## Task directions
From the following material, work out how many lines include the string "sCode"; respond with the number only.

## Information supplied
/-- R120: the wait of the context on a core ends when its conditions hold, with their bits as its result, or at the deadline with the
time-out bit; a wait with `.tt` then takes TIMEOUT, after its bundle. -/
def Obligations.WaitsEnd : Prop :=
  ∀ (s : State) (c : CoreId) (w : WaitSt), (s.ctxOf c).wait = some w →
    let h := s.condBits c w.conds
    let met := if w.all then h = 2 ^ w.conds.length - 1 else h ≠ 0
    let ends (t : State) (st : Nat) : Prop := (t.ctxOf c).wait = none ∧ (t.ctxOf c).flight = (s.ctxOf c).flight ++
      [{ fin := s.now + 1, born := s.now, code := sCode w.d, slot := .e, val := BitVec.ofNat 64 st }]
    ((s.core c).stop = none → met → ∃ t, exec (.waitEnd c) s = .next t ∧ ends t h) ∧
    (∀ st, (s.core c).stop = some st → met → ∃ t, exec (.waitEnd c) s = .next t ∧ (t.ctxOf c).wait = none ∧
      (t.ctxOf c).flight = (s.ctxOf c).flight ++
        [{ fin := st.since, born := st.since, code := sCode w.d, slot := .e, val := BitVec.ofNat 64 h }]) ∧
    ((s.core c).stop = none → ¬ met → w.deadline ≤ s.now → w.tt = false →
      ∃ t, exec (.waitTimeout c) s = .next t ∧ ends t (h + 2 ^ 8)) ∧
    ((s.core c).stop = none → ¬ met → w.deadline ≤ s.now → w.tt = true → (s.ctxOf c).trapvec.getLsbD 0 = false →
      (s.core c).holdUntil ≤ s.now + 1 → ∃ t st r, exec (.waitTimeout c) s = .next t ∧
      (t.core c).stop = some st ∧ st.rcd = some r ∧ r.cls = .timeout ∧ r.pc = w.pc ∧ r.esw = BitVec.ofNat 64 (h + 2 ^ 8)) ∧
    ((∀ v ∈ s.saved, v.core ≠ c) → (¬ met → exec (.waitEnd c) s = .next s) ∧
      (¬ met → s.now < w.deadline → exec (.waitTimeout c) s = .next s))

/-- R116, R117, R121, R122: flag operations and engine-queue waits are commands; the three that change a flag enter it in the set-map;
a flag outside the granted range is ACCESS, a wait on a flag neither external nor in the set-map FWD_WAIT. -/
def Obligations.FlagCommandsPush : Prop :=
  ∀ (s : State) (x : FlagOp) (y : FlagNo) (w : WaitQ), s.ctx.inFlight < 32 →
    let inMap (t : State) (f : Fin 512) : Prop := ∀ i : Fin 512, t.ctx.setmap.getLsbD i = (s.ctx.setmap.getLsbD i || i == f)
    (s.ctx.guard x.g = true → s.flagOk s.ctx.fn.val x.flag.val = true →
      (∃ t, exec (.fset x) s = .next t ∧ s.pushed t (engOfQ x.q.val) (.fset x) x.tok ∧ inMap t x.flag) ∧
      (∃ t, exec (.finc x) s = .next t ∧ s.pushed t (engOfQ x.q.val) (.finc x) x.tok ∧ inMap t x.flag)) ∧
    (s.ctx.guard y.g = true → s.flagOk s.ctx.fn.val y.flag.val = true →
      (∃ t, exec (.fclr y) s = .next t ∧ s.pushed t (engOfQ y.q.val) (.fclr y) y.tok ∧ inMap t y.flag) ∧
      (∃ t, exec (.fget y) s = .next t ∧ s.pushed t (engOfQ y.q.val) (.fget y) y.tok ∧ t.ctx.setmap = s.ctx.setmap)) ∧
    (s.ctx.guard x.g = true → s.flagOk s.ctx.fn.val x.flag.val = false →
      exec (.fset x) s = .next (s.precise x.g .e .access 0) ∧ exec (.finc x) s = .next (s.precise x.g .e .access 0)) ∧
    (s.ctx.guard w.g = true →
      let ws := s.ctx.condWords w.a w.n
      (∀ c ∈ ws, condOk c = true ∧ condKind c = 0) → (∀ c ∈ ws, s.flagOk s.ctx.fn.val (condObj c) = true) →
      ((∀ c ∈ ws, s.ctx.forwarded (condObj c) = true) →
        ∃ t, exec (.waitQ w) s = .next t ∧ s.pushed t (engOfQ w.q.val) (.waitQ w) w.tok ∧ t.ctx.setmap = s.ctx.setmap) ∧
      (∀ c ∈ ws, s.ctx.forwarded (condObj c) = false → exec (.waitQ w) s = .next (s.precise w.g .e .fwdWait 0)))

/-- R116, R121: a flag operation performs once the earlier commands of its queue have completed: the new value, and the old one to the
token; an engine-queue wait that its engine has reached completes with the bits of the true conditions. -/
def Obligations.FlagOperationsPerform : Prop :=
  ∀ (s : State) (r : CmdRef) (m : Cmd), s.cmd? r = some m → m.inb = none →
    let c := r.core
    let sets (f : Fin 512) (v : BitVec 32) (tok : Word) : Prop := ∃ t, exec (.flagPerform r) s = .next t ∧ t.flags = s.flags.set f.val v ∧
      completed s t c m tok
    (((s.ctxOf c).earlier m).all (fun e => e.eng != m.eng) = true →
      (∀ x, m.ins = .fset x → sets x.flag (m.a.setWidth 32) ((s.flags[x.flag.val]).setWidth 64)) ∧
      (∀ x, m.ins = .fclr x → sets x.flag 0 ((s.flags[x.flag.val]).setWidth 64)) ∧
      (∀ x, m.ins = .fget x → sets x.flag s.flags[x.flag.val] ((s.flags[x.flag.val]).setWidth 64)) ∧
      (∀ x, m.ins = .finc x →
        let v := fincValue s.flags[x.flag.val] m.a
        sets x.flag v.1 ((s.flags[x.flag.val]).setWidth 64 ||| (if v.2 then 0x100000000 else 0)))) ∧
    (∀ x, m.ins = .waitQ x → m.started = true →
      let ws := m.ext.map (BitVec.ofNat 64)
      let h := s.condBits c ws
      ((if x.all then h = 2 ^ ws.length - 1 else h ≠ 0) →
        ∃ t, exec (.engineWaitSatisfied r) s = .next t ∧ completed s t c m (BitVec.ofNat 64 h)))

/-- R178, R179, R182 to R189: the element-wise rows. A broadcast scalar stands in every element. -/
def Obligations.VectorArithmetic : Prop :=
  ∀ (s : State) (x : VBin) (y : VTer) (z : VUna) (k : VLog) (c : VCmp) (l : VSel) (m : VMov) (v : SSrc),
    (∀ w e, w ∈ [4, 8, 16, 32] → e < 4096 / w → el (s.ctx.rsrc w (.sc v)) w e = (s.ctx.src v).toNat % 2 ^ w) ∧
    (let w := ETy.sw x.t
     let a := el (s.ctx.row x.a) w
     let b := el (s.ctx.rsrc w x.b) w
     let u (n : Nat) : Ex := flushIn x.ftz (decodeEl n x.t)
     let fl (i : Instr) (op : Ex → Ex → Ex × Fl) : Prop := s.givesRow i x.g 4 x.d w (fun e => fEl x.t x.rm x.ftz x.sat (op (u (a e)) (u (b e))))
     let it (i : Instr) (lat : Nat) (op : Int → Int → Int) : Prop :=
       s.givesRow i x.g lat x.d w (fun e => intEl x.t x.sat (op (elInt x.t (a e)) (elInt x.t (b e))))
     (x.t.f3 = true → fl (.vadd x) (fAddX x.rm) ∧ fl (.vsub x) (fun p q => fAddX x.rm p q.negate) ∧ fl (.vmul x) exactMul ∧
       s.givesRow (.vmin x) x.g 4 x.d w (fun e => fMinMax false x.t x.ftz (a e) (b e)) ∧
       s.givesRow (.vmax x) x.g 4 x.d w (fun e => fMinMax true x.t x.ftz (a e) (b e))) ∧
     (ETy.isInt x.t = true → it (.vadd x) 2 (fun p q => p + q) ∧ it (.vsub x) 2 (fun p q => p - q) ∧ it (.vmul x) 3 (fun p q => p * q) ∧
       it (.vmin x) 2 (fun p q => if p ≤ q then p else q) ∧ it (.vmax x) 2 (fun p q => if q ≤ p then p else q))) ∧
    (y.t.f3 = true →
     let w := ETy.sw y.t
     let u (n : Nat) : Ex := flushIn y.ftz (decodeEl n y.t)
     let a (e : Nat) := u (el (s.ctx.row y.a) w e)
     let b (e : Nat) := u (el (s.ctx.rsrc w y.b) w e)
     let d (e : Nat) := u (el (s.ctx.row y.c) w e)
     s.givesRow (.vfma y) y.g 4 y.d w (fun e => fEl y.t y.rm y.ftz y.sat (fFmaX y.rm (a e) (b e) (d e))) ∧
     s.givesRow (.vfms y) y.g 4 y.d w (fun e => fEl y.t y.rm y.ftz y.sat (fFmaX y.rm (a e) (b e) (d e).negate))) ∧
    (let w := ETy.sw z.t
     let a := el (s.ctx.row z.a) w
     (z.t.f3 = true → s.givesRow (.vabs z) z.g 2 z.d w (fun e => (a e % 2 ^ (w - 1), 0)) ∧
       s.givesRow (.vneg z) z.g 2 z.d w (fun e => (a e ^^^ 2 ^ (w - 1), 0))) ∧
     (ETy.isInt z.t = true → s.givesRow (.vabs z) z.g 2 z.d w (fun e => intEl z.t z.sat |elInt z.t (a e)|) ∧
       s.givesRow (.vneg z) z.g 2 z.d w (fun e => intEl z.t z.sat (-elInt z.t (a e)))) ∧
     s.givesRow (.vpopc z) z.g 2 z.d w (fun e => ((List.range w).countP (fun i => (a e).testBit i), 0))) ∧
    (let w := ETy.sw k.t
     let a := el (s.ctx.row k.a) w
     let b := el (s.ctx.rsrc w k.b) w
     (s.ctx.acts k.g 2 →
       let A := s.ctx.row k.a
       let B := s.ctx.rsrc 32 k.b
       let r (v : Row) : Out := .next (s.gives k.g .v 2 (0x80 + k.d.val) (v.setWidth 64) (some v))
       exec (.vand k) s = r (A &&& B) ∧ exec (.vor k) s = r (A ||| B) ∧ exec (.vxor k) s = r (A ^^^ B)) ∧
     s.givesRow (.vshl k) k.g 2 k.d w (fun e => ((BitVec.ofNat w (a e) <<< b e).toNat, 0)) ∧
     s.givesRow (.vshr k) k.g 2 k.d w (fun e => ((BitVec.ofNat w (a e) >>> b e).toNat, 0)) ∧
     s.givesRow (.vsra k) k.g 2 k.d w (fun e => (((BitVec.ofNat w (a e)).sshiftRight (b e)).toNat, 0))) ∧
    (let w := ETy.sw c.t
     let a := el (s.ctx.row c.a) w
     let b := el (s.ctx.rsrc w c.b) w
     let is (f : Nat → Nat × Fl) (p : Nat → Prop) : Prop := ∀ e, e < 4096 / w → (p e → (f e).1 = 2 ^ w - 1) ∧ (¬ p e → (f e).1 = 0)
     (c.t.f3 = true → c.cond.val < 8 →
       let u (n : Nat) : Ex := decodeEl n c.t
       ∃ f, is f (fun e => fcondTrue c.cond.val (u (a e)) (u (b e))) ∧ (∀ e, (f e).2 = fcondFlag c.cond.val (u (a e)) (u (b e))) ∧
         s.givesRow (.vcmp c) c.g 4 c.d w f) ∧
     (ETy.isInt c.t = true → c.cond.val < 6 ∨ c.cond = 8 ∨ c.cond = 9 →
       ∃ f, is f (fun e => vcondTrue c.t c.cond.val (a e) (b e)) ∧ (∀ e, (f e).2 = 0) ∧ s.givesRow (.vcmp c) c.g 2 c.d w f)) ∧
    (let w := ETy.sw l.t
     s.givesRow (.vsel l) l.g 2 l.d w (fun e =>
       (if el (s.ctx.row l.c) w e ≠ 0 then el (s.ctx.row l.a) w e else el (s.ctx.rsrc w l.b) w e, 0))) ∧
    (s.ctx.acts m.g 2 →
      let r := s.ctx.rsrc (ETy.sw m.t) m.a
      exec (.vmov m) s = .next (s.gives m.g .v 2 (0x80 + m.d.val) (r.setWidth 64) (some r)))

/-- R189 to R199: broadcasts, lanes, conversions, quantisation, scans, reductions and permutes. -/
def Obligations.VectorMovesAndReductions : Prop :=
  ∀ (s : State) (x : VRowS) (l : VLane) (i : VIota) (c : VCvt) (q : VQuant) (d : VDeq) (b : VBin) (n : VScan) (r : VRed) (p : VPerm)
    (u : VShuf),
    (let w := ETy.sw x.t
     let E := 4096 / w
     let a := el (s.ctx.row x.a) w
     let k := (s.ctx.src x.b).toNat
     s.givesRow (.vbcast x) x.g 2 x.d w (fun _ => (a (k % E), 0)) ∧
     s.givesRow (.vrot x) x.g 3 x.d w (fun e => (a (((e : Int) - (k % 2 ^ 32 : Nat)) % E).toNat, 0))) ∧
    (s.ctx.acts l.g 2 →
      let w := ETy.sw l.t
      let v := el (s.ctx.row l.a) w ((s.ctx.src l.b).toNat % (4096 / w))
      exec (.vlane l) s = .next (s.gives l.g .v 2 (sCode l.d) (BitVec.ofInt 64 (elInt l.t v)))) ∧
    (let w := ETy.sw i.t
     s.givesRow (.viota i) i.g 2 i.d w (fun e => (((s.ctx.src i.a).toNat + e) % 2 ^ w, 0))) ∧
    (let ws := ETy.sw c.src
     let wt := ETy.sw c.t
     let es := 4096 / ws
     let et := 4096 / wt
     let cv (e : Nat) : Nat × Fl := convEl c.t c.src c.rm c.ftz c.sat (el (s.ctx.row c.a) ws e)
     (ws ≤ wt → c.part.val < wt / ws → s.givesRow (.vcvt c) c.g 4 c.d wt (fun e => cv (c.part.val * et + e))) ∧
     (∀ o, wt < ws → c.part.val < ws / wt → c.c = some o → s.givesRow (.vcvt c) c.g 4 c.d wt (fun e =>
       if c.part.val * es ≤ e ∧ e < c.part.val * es + es then cv (e - c.part.val * es) else (el (s.ctx.row o) wt e, 0)))) ∧
    (s.ctx.acts q.g 6 → 128 * (q.part.val + 1) ≤ 4096 / ETy.sw q.t →
      let w := ETy.sw q.t
      let a (e : Nat) : Ex := decodeEl (el (s.ctx.row q.a) 32 e) .f32
      let sc (k : Nat) : Nat × Fl := chooseScale ((List.range 32).map (fun j => a (32 * k + j))) q.t q.rm
      let code (e : Nat) : Nat × Fl :=
        if (sc (e / 32)).1 = 0xFF then (0, 0) else encodeEl ((a e).scale (127 - ((sc (e / 32)).1 : Int))) q.t q.rm q.ftz true
      ∃ (r : Row) (fl : Fl) (v : Word), (∀ k, k < 4 → (v.extractLsb' (8 * k) 8).toNat = (sc k).1) ∧ v >>> 32 = 0 ∧
        (∀ e, e < 4096 / w → el r w e =
          if q.part.val * 128 ≤ e ∧ e < q.part.val * 128 + 128 then (code (e - q.part.val * 128)).1 else el (s.ctx.row q.c) w e) ∧
        (∀ f, fl.getLsbD f = true ↔ ∃ e, e < 128 ∧ ((code e).2 ||| (sc (e / 32)).2).getLsbD f = true) ∧
        (s.ctx.enabled fl = false →
          let t := s.gives q.g .v 6 (0x80 + q.d.val) (r.setWidth 64) (some r) fl
          exec (.vquant q) s = .next (t.setCtx { t.ctx with
            flight := t.ctx.flight ++ [{ fin := s.now + 6, born := s.now, code := sCode q.b, slot := .v, val := v, sq := q.g.sq, latch := false }] }))) ∧
    (let w := ETy.sw d.t
     128 * (d.part.val + 1) ≤ 4096 / w → s.givesRow (.vdequant d) d.g 6 d.d 32 (fun e =>
       let k := ((s.ctx.src d.b).extractLsb' (8 * (e / 32)) 8).toNat
       let v : Ex := if k = 0xFF then .nan false else (decodeEl (el (s.ctx.row d.a) w (d.part.val * 128 + e)) d.t).scale ((k : Int) - 127)
       encodeEl v .f32 d.rm d.ftz d.sat)) ∧
    (let w := ETy.sw b.t
     let x (e : Nat) := el (s.ctx.row b.a) w (b.part.val * 128 + e)
     let y (e : Nat) := el (s.ctx.rsrc w b.b) w (b.part.val * 128 + e)
     let u (v : Nat) : Ex := flushIn b.ftz (decodeEl v b.t)
     128 * (b.part.val + 1) ≤ 4096 / w →
     (b.t = .f16 ∨ b.t = .bf16 →
       s.givesRow (.vwadd b) b.g 4 b.d 32 (fun e => fEl .f32 b.rm b.ftz b.sat (fAddX b.rm (u (x e)) (u (y e)))) ∧
       s.givesRow (.vwmul b) b.g 4 b.d 32 (fun e => fEl .f32 b.rm b.ftz b.sat (exactMul (u (x e)) (u (y e))))) ∧
     (b.t = .i8 ∨ b.t = .n8 →
       s.givesRow (.vwadd b) b.g 4 b.d 32 (fun e => ((BitVec.ofInt 32 (elInt b.t (x e) + elInt b.t (y e))).toNat, 0)) ∧
       s.givesRow (.vwmul b) b.g 4 b.d 32 (fun e => ((BitVec.ofInt 32 (elInt b.t (x e) * elInt b.t (y e))).toNat, 0)))) ∧
    (let a := el (s.ctx.row n.a) 32
     let upTo (e : Nat) : List Nat := firstEls (s.ctx.row n.a) 32 (e + 1)
     (n.t = .f32 →
       (n.op = 0 → s.givesRow (.vscan n) n.g 6 n.d 32 (fun e => fEl .f32 .rne false false (exactSum .rne ((upTo e).map (fun v => decodeEl v .f32))))) ∧
       (n.op = 1 → s.givesRow (.vscan n) n.g 6 n.d 32 (fun e => bestOf false .f32 (upTo e))) ∧
       (n.op = 2 → s.givesRow (.vscan n) n.g 6 n.d 32 (fun e => bestOf true .f32 (upTo e)))) ∧
     (n.t = .i32 ∨ n.t = .n32 →
       (n.op = 0 → s.givesRow (.vscan n) n.g 6 n.d 32 (fun e => ((upTo e).sum % 2 ^ 32, 0))) ∧
       (n.op = 1 ∨ n.op = 2 → ∃ k : Nat → Nat,
         (∀ e, e < 128 → k e ≤ e ∧ ∀ j, j ≤ e → if n.op = 1 then elInt n.t (a (k e)) ≤ elInt n.t (a j) else elInt n.t (a j) ≤ elInt n.t (a (k e))) ∧
         s.givesRow (.vscan n) n.g 6 n.d 32 (fun e => (a (k e), 0))))) ∧
    (let w := ETy.sw r.t
     let xs := firstEls (s.ctx.row r.a) w (4096 / w)
     let res (v : Word) (fl : Fl) : Prop := s.ctx.acts r.g 6 → s.ctx.enabled fl = false → exec (.vred r) s = .next (s.gives r.g .v 6 (sCode r.d) v none fl)
     (r.t.f3 = true →
       (r.op = 0 → let v := fEl r.t .rne false false (exactSum .rne (xs.map (fun v => decodeEl v r.t))); res (BitVec.ofNat 64 v.1) v.2) ∧
       (r.op = 1 → let v := bestOf false r.t xs; res (BitVec.ofNat 64 v.1) v.2) ∧
       (r.op = 2 → let v := bestOf true r.t xs; res (BitVec.ofNat 64 v.1) v.2)) ∧
     (ETy.isInt r.t = true →
       (r.op = 0 → res (BitVec.ofInt 64 (xs.map (elInt r.t)).sum) 0) ∧
       (r.op = 1 → ∃ v ∈ xs, (∀ u ∈ xs, elInt r.t v ≤ elInt r.t u) ∧ res (BitVec.ofInt 64 (elInt r.t v)) 0) ∧
       (r.op = 2 → ∃ v ∈ xs, (∀ u ∈ xs, elInt r.t u ≤ elInt r.t v) ∧ res (BitVec.ofInt 64 (elInt r.t v)) 0))) ∧
    (let b := el (s.ctx.rsrc 32 p.b) 32
     s.givesRow (.vperm p) p.g 3 p.d 32 (fun e =>
       (if (b e).testBit 7 then (match p.c with | none => 0 | some o => el (s.ctx.row o) 32 (b e % 128)) else el (s.ctx.row p.a) 32 (b e % 128), 0))) ∧
    (let w := ETy.sw u.t
     let E := 4096 / w
     let a := el (s.ctx.row u.a) w
     (u.pat = 4 → s.givesRow (.vshuf u) u.g 3 u.d w (fun e => (a (E - 1 - e), 0))) ∧
     (∀ o, u.b = some o →
       let b := el (s.ctx.row o) w
       let mix (f : Nat → Nat) : Prop := s.givesRow (.vshuf u) u.g 3 u.d w (fun e => (f e, 0))
       (u.pat = 0 → mix (fun e => if e % 2 = 0 then a (e / 2) else b (e / 2))) ∧
       (u.pat = 1 → mix (fun e => if e % 2 = 0 then a (E / 2 + e / 2) else b (E / 2 + e / 2))) ∧
       (u.pat = 2 → mix (fun e => if e < E / 2 then a (2 * e) else b (2 * (e - E / 2)))) ∧
       (u.pat = 3 → mix (fun e => if e < E / 2 then a (2 * e + 1) else b (2 * (e - E / 2) + 1)))))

## Solved problem
5